> Data to use
........

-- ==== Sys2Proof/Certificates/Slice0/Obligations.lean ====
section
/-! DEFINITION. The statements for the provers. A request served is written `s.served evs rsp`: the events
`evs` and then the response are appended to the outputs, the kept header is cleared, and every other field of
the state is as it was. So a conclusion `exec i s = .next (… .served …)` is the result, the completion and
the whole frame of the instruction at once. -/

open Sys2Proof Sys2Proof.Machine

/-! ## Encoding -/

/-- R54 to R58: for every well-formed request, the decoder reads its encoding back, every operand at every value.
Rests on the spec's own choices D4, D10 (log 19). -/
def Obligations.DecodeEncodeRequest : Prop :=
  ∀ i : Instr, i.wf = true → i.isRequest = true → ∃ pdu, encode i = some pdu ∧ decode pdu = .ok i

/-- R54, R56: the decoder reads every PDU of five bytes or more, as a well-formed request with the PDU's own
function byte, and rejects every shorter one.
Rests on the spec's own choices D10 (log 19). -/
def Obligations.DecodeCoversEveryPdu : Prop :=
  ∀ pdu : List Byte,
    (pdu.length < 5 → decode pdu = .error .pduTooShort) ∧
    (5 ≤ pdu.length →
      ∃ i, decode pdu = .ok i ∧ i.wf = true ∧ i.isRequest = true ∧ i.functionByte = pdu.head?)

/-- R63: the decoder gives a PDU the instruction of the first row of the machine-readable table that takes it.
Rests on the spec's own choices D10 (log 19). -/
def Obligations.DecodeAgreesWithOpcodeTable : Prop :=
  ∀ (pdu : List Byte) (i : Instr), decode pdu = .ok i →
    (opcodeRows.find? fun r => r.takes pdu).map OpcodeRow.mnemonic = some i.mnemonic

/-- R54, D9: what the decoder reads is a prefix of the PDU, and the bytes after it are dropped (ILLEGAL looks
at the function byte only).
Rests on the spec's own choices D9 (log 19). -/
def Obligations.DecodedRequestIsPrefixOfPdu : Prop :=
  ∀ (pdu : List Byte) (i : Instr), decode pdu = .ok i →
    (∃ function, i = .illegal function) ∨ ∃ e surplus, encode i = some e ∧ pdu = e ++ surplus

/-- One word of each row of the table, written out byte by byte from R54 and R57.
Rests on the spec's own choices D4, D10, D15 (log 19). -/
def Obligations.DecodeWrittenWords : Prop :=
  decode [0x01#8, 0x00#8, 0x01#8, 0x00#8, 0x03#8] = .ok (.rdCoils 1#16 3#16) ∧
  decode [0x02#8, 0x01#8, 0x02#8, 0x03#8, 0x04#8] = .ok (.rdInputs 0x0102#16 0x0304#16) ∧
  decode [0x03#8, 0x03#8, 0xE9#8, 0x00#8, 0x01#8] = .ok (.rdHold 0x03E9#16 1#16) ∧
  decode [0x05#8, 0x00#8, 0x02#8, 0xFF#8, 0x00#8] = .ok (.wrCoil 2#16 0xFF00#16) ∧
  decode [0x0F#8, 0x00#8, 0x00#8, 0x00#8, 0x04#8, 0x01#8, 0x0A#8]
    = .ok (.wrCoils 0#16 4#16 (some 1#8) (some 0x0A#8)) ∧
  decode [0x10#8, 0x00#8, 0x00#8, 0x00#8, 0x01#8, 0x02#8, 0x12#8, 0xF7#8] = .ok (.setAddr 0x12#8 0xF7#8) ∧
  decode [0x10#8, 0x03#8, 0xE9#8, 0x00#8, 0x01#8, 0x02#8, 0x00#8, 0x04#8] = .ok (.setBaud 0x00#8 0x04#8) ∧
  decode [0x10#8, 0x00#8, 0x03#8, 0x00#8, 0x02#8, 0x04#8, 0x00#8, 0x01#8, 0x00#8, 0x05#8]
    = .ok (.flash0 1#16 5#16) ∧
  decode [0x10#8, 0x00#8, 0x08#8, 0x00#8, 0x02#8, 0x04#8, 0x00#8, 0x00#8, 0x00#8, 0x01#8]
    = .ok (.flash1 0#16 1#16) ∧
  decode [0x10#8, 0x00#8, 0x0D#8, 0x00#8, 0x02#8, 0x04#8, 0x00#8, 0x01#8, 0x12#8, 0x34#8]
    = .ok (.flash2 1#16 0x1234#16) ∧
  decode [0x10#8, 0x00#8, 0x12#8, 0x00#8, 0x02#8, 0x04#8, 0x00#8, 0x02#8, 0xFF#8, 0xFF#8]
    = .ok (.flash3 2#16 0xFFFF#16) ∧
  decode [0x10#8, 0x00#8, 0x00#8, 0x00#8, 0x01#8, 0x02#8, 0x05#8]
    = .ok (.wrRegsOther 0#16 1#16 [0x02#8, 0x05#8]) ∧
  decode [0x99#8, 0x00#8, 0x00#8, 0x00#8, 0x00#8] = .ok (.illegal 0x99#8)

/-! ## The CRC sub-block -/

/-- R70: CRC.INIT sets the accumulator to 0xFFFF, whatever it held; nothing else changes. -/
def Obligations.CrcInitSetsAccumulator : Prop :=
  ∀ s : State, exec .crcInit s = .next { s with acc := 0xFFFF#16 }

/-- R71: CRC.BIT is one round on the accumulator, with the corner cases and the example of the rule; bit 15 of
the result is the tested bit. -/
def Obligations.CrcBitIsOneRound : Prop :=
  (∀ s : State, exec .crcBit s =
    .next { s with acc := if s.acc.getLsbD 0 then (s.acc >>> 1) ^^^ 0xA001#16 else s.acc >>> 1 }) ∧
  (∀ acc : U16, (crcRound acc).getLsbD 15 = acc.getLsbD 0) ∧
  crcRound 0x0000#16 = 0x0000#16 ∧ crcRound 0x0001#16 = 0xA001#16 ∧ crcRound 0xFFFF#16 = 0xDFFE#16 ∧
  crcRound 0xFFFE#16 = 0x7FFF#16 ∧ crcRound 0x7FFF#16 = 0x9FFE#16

........

> Problem requirements
Reproduce, exactly and in full, the lines from the one that contains "if s.acc.getLsbD 0" to the end of the material.

> Answer area
    .next { s with acc := if s.acc.getLsbD 0 then (s.acc >>> 1) ^^^ 0xA001#16 else s.acc >>> 1 }) ∧
  (∀ acc : U16, (crcRound acc).getLsbD 15 = acc.getLsbD 0) ∧
  crcRound 0x0000#16 = 0x0000#16 ∧ crcRound 0x0001#16 = 0xA001#16 ∧ crcRound 0xFFFF#16 = 0xDFFE#16 ∧
  crcRound 0xFFFE#16 = 0x7FFF#16 ∧ crcRound 0x7FFF#16 = 0x9FFE#16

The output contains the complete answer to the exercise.